Every line of the data below should be printed exactly. Nothing may be dropped.

[Collected data]
• • •
-- ==== Sys2Proof/Machine/Frames.lean ====
section
/-! DEFINITION. The operations of the Frame Engine (chapter 9): offering, withdrawing and sending frames, their fates, the
ring state and the restore. -/

namespace Sys2Proof.Machine

/-! ## The ring output -/

/-- A frame that passes through goes out on the ring, unless the ring is DOWN or the clock is lost (R166, R191). -/
def passFrame (h : Hdr) (kind : Nat) (s : State) : State :=
  if s.clock = true ∧ s.fe.ring ≠ .down then { s with out := s.out ++ [OutFrame.passed h kind] } else s

/-- A frame of the part's own goes out on the ring and enters the outstanding-frame list (R174). -/
def sendFrame (f : TxFrame) (s : State) : State :=
  let s1 : State := { s with out := s.out ++ [OutFrame.own (ownFrame s.own f)] }
  s1.modFe fun e => { e with outstanding := e.outstanding ++ [{ frame := f, deadline := s.now + s.mgmt.timers.round }] }

/-! ## The transmit queue (R173) -/

/-- A block joins the list of blocks that wait for the transmit queue. -/
def joinWaiting (b : Block) (s : State) : State :=
  s.modFe fun e => { e with waiting := if b ∈ e.waiting then e.waiting else e.waiting ++ [b] }

/-- A frame has left the queue: every waiting block is given a space report, and the list is emptied. -/
def spaceFreed (s : State) : State :=
  (s.postAll (s.fe.waiting.map .spaceReport)).modFe fun e => { e with waiting := [] }

/-- The queue with a frame joined to it: URGENT frames ahead of NORMAL frames, each class in the order of its offers. -/
def joinQueue (f : TxFrame) (q : List TxFrame) : List TxFrame :=
  if f.urgent then q.takeWhile (·.urgent) ++ f :: q.dropWhile (·.urgent) else q ++ [f]

/-- A block keeps its frame after a full answer (R173). -/
def keepFrame (f : TxFrame) (s : State) : State := s.modFe fun e => { e with kept := e.kept ++ [f] }

/-- A frame answered full, or pushed out, is kept by its block (R173): the MOVE of a move in flight by an IDLE carousel as its
built frame (R76), a PANEL-SHOW as the content that waits (R99), a reply and a notice at the head of their lists (R179, R188),
and every other frame, a MOVE without a move in flight among them, as it is. -/
def handBack (f : TxFrame) (s : State) : State :=
  match f.payload, f.block with
  | .move dir dist target speed, .seq k =>
    match (s.seq k).move with
    | some m => s.modSeq k fun q =>
        { q with state := .idle, move := none,
                 built := some { target := target, dir := dir, dist := dist, speed := speed, timeout := m.timeout,
                                 resent := if m.resent then some m.deadline else none } }
    | none => keepFrame f s
  | .panelShow c, .station st => s.modStn st fun x => { x with display := { x.display with waiting := some c } }
  | .reply kind tag result content, _ =>
    s.modMgmt fun m => { m with replies := { dest := f.dest, kind := kind, tag := tag, result := result, content := content } :: m.replies }
  | .notice n second, _ =>
    s.modMgmt fun m => if second then { m with resend := n :: m.resend } else { m with notices := n :: m.notices }
  | _, _ => keepFrame f s

/-- The answer to an offer (R173). -/
inductive Offer where
  | queued | full | noNode
  deriving DecidableEq, Repr

/-- A built frame is offered to the transmit queue (R173). -/
def offerFrame (f : TxFrame) (s : State) : State × Offer :=
  if s.fe.queue.length < Config.transmitFrames then
    (s.modFe fun e => { e with queue := joinQueue f e.queue }, .queued)
  else
    match s.fe.queue.getLast? with
    | some v =>
      if f.urgent && !v.urgent then
        let s := s.modFe fun e => { e with queue := joinQueue f e.queue.dropLast }
        (joinWaiting v.block (handBack v (spaceFreed s)), .queued)
      else (joinWaiting f.block s, .full)
    | none => (joinWaiting f.block s, .full)

/-- The frame of a payload to a destination. -/
def frameTo (b : Block) (dest : Nat) (p : Payload) : TxFrame :=
  { dest := dest, urgent := payloadUrgent p, block := b, payload := p }

/-- A block offers a frame to a role and unit, a group or an address; an address the node map does not hold is answered
no node and nothing is queued (R173). -/
def offer (b : Block) (t : Target) (p : Payload) (s : State) : State × Offer :=
  match s.address t with
  | none => (s, .noNode)
  | some d => offerFrame (frameTo b d p) s

/-- A built frame is offered, and kept when the queue is full. -/
def offerOrKeep (f : TxFrame) (s : State) : State :=
  let r := offerFrame f s
  if r.2 = .full then keepFrame f r.1 else r.1

/-- A frame is offered, and kept by its block when the queue is full; answers whether there was no node. -/
def sendOrKeep (b : Block) (t : Target) (p : Payload) (s : State) : State × Bool :=
  match s.address t with
  | none => (s, true)
  | some d => (offerOrKeep (frameTo b d p) s, false)

/-- On a space report a block offers the frames it kept again, in order, each to the node that the map now holds (R169, R173);
`unheard` is what it does with an answer of no node. -/
def reofferKept (b : Block) (unheard : Payload → State → State) (s : State) : State :=
  let mine := s.fe.kept.filter fun f => f.block = b
  let s := s.modFe fun e => { e with kept := e.kept.filter fun f => !(f.block = b) }
  mine.foldl (fun s f =>
    match s.addressNow f with
    | some d => offerOrKeep { f with dest := d } s
    | none => unheard f.payload s) s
• • •
» **Result of the task**:
-- ==== Sys2Proof/Machine/Frames.lean ====
section
/-! DEFINITION. The operations of the Frame Engine (chapter 9): offering, withdrawing and sending frames, their fates, the
ring state and the restore. -/

namespace Sys2Proof.Machine

/-! ## The ring output -/

/-- A frame that passes through goes out on the ring, unless the ring is DOWN or the clock is lost (R166, R191). -/
def passFrame (h : Hdr) (kind : Nat) (s : State) : State :=
  if s.clock = true ∧ s.fe.ring ≠ .down then { s with out := s.out ++ [OutFrame.passed h kind] } else s

/-- A frame of the part's own goes out on the ring and enters the outstanding-frame list (R174). -/
def sendFrame (f : TxFrame) (s : State) : State :=
  let s1 : State := { s with out := s.out ++ [OutFrame.own (ownFrame s.own f)] }
  s1.modFe fun e => { e with outstanding := e.outstanding ++ [{ frame := f, deadline := s.now + s.mgmt.timers.round }] }

/-! ## The transmit queue (R173) -/

/-- A block joins the list of blocks that wait for the transmit queue. -/
def joinWaiting (b : Block) (s : State) : State :=
  s.modFe fun e => { e with waiting := if b ∈ e.waiting then e.waiting else e.waiting ++ [b] }

/-- A frame has left the queue: every waiting block is given a space report, and the list is emptied. -/
def spaceFreed (s : State) : State :=
  (s.postAll (s.fe.waiting.map .spaceReport)).modFe fun e => { e with waiting := [] }

/-- The queue with a frame joined to it: URGENT frames ahead of NORMAL frames, each class in the order of its offers. -/
def joinQueue (f : TxFrame) (q : List TxFrame) : List TxFrame :=
  if f.urgent then q.takeWhile (·.urgent) ++ f :: q.dropWhile (·.urgent) else q ++ [f]

/-- A block keeps its frame after a full answer (R173). -/
def keepFrame (f : TxFrame) (s : State) : State := s.modFe fun e => { e with kept := e.kept ++ [f] }

/-- A frame answered full, or pushed out, is kept by its block (R173): the MOVE of a move in flight by an IDLE carousel as its
built frame (R76), a PANEL-SHOW as the content that waits (R99), a reply and a notice at the head of their lists (R179, R188),
and every other frame, a MOVE without a move in flight among them, as it is. -/
def handBack (f : TxFrame) (s : State) : State :=
  match f.payload, f.block with
  | .move dir dist target speed, .seq k =>
    match (s.seq k).move with
    | some m => s.modSeq k fun q =>
        { q with state := .idle, move := none,
                 built := some { target := target, dir := dir, dist := dist, speed := speed, timeout := m.timeout,
                                 resent := if m.resent then some m.deadline else none } }
    | none => keepFrame f s
  | .panelShow c, .station st => s.modStn st fun x => { x with display := { x.display with waiting := some c } }
  | .reply kind tag result content, _ =>
    s.modMgmt fun m => { m with replies := { dest := f.dest, kind := kind, tag := tag, result := result, content := content } :: m.replies }
  | .notice n second, _ =>
    s.modMgmt fun m => if second then { m with resend := n :: m.resend } else { m with notices := n :: m.notices }
  | _, _ => keepFrame f s

/-- The answer to an offer (R173). -/
inductive Offer where
  | queued | full | noNode
  deriving DecidableEq, Repr

/-- A built frame is offered to the transmit queue (R173). -/
def offerFrame (f : TxFrame) (s : State) : State × Offer :=
  if s.fe.queue.length < Config.transmitFrames then
    (s.modFe fun e => { e with queue := joinQueue f e.queue }, .queued)
  else
    match s.fe.queue.getLast? with
    | some v =>
      if f.urgent && !v.urgent then
        let s := s.modFe fun e => { e with queue := joinQueue f e.queue.dropLast }
        (joinWaiting v.block (handBack v (spaceFreed s)), .queued)
      else (joinWaiting f.block s, .full)
    | none => (joinWaiting f.block s, .full)

/-- The frame of a payload to a destination. -/
def frameTo (b : Block) (dest : Nat) (p : Payload) : TxFrame :=
  { dest := dest, urgent := payloadUrgent p, block := b, payload := p }

/-- A block offers a frame to a role and unit, a group or an address; an address the node map does not hold is answered
no node and nothing is queued (R173). -/
def offer (b : Block) (t : Target) (p : Payload) (s : State) : State × Offer :=
  match s.address t with
  | none => (s, .noNode)
  | some d => offerFrame (frameTo b d p) s

/-- A built frame is offered, and kept when the queue is full. -/
def offerOrKeep (f : TxFrame) (s : State) : State :=
  let r := offerFrame f s
  if r.2 = .full then keepFrame f r.1 else r.1

/-- A frame is offered, and kept by its block when the queue is full; answers whether there was no node. -/
def sendOrKeep (b : Block) (t : Target) (p : Payload) (s : State) : State × Bool :=
  match s.address t with
  | none => (s, true)
  | some d => (offerOrKeep (frameTo b d p) s, false)

/-- On a space report a block offers the frames it kept again, in order, each to the node that the map now holds (R169, R173);
`unheard` is what it does with an answer of no node. -/
def reofferKept (b : Block) (unheard : Payload → State → State) (s : State) : State :=
  let mine := s.fe.kept.filter fun f => f.block = b
  let s := s.modFe fun e => { e with kept := e.kept.filter fun f => !(f.block = b) }
  mine.foldl (fun s f =>
    match s.addressNow f with
    | some d => offerOrKeep { f with dest := d } s
    | none => unheard f.payload s) s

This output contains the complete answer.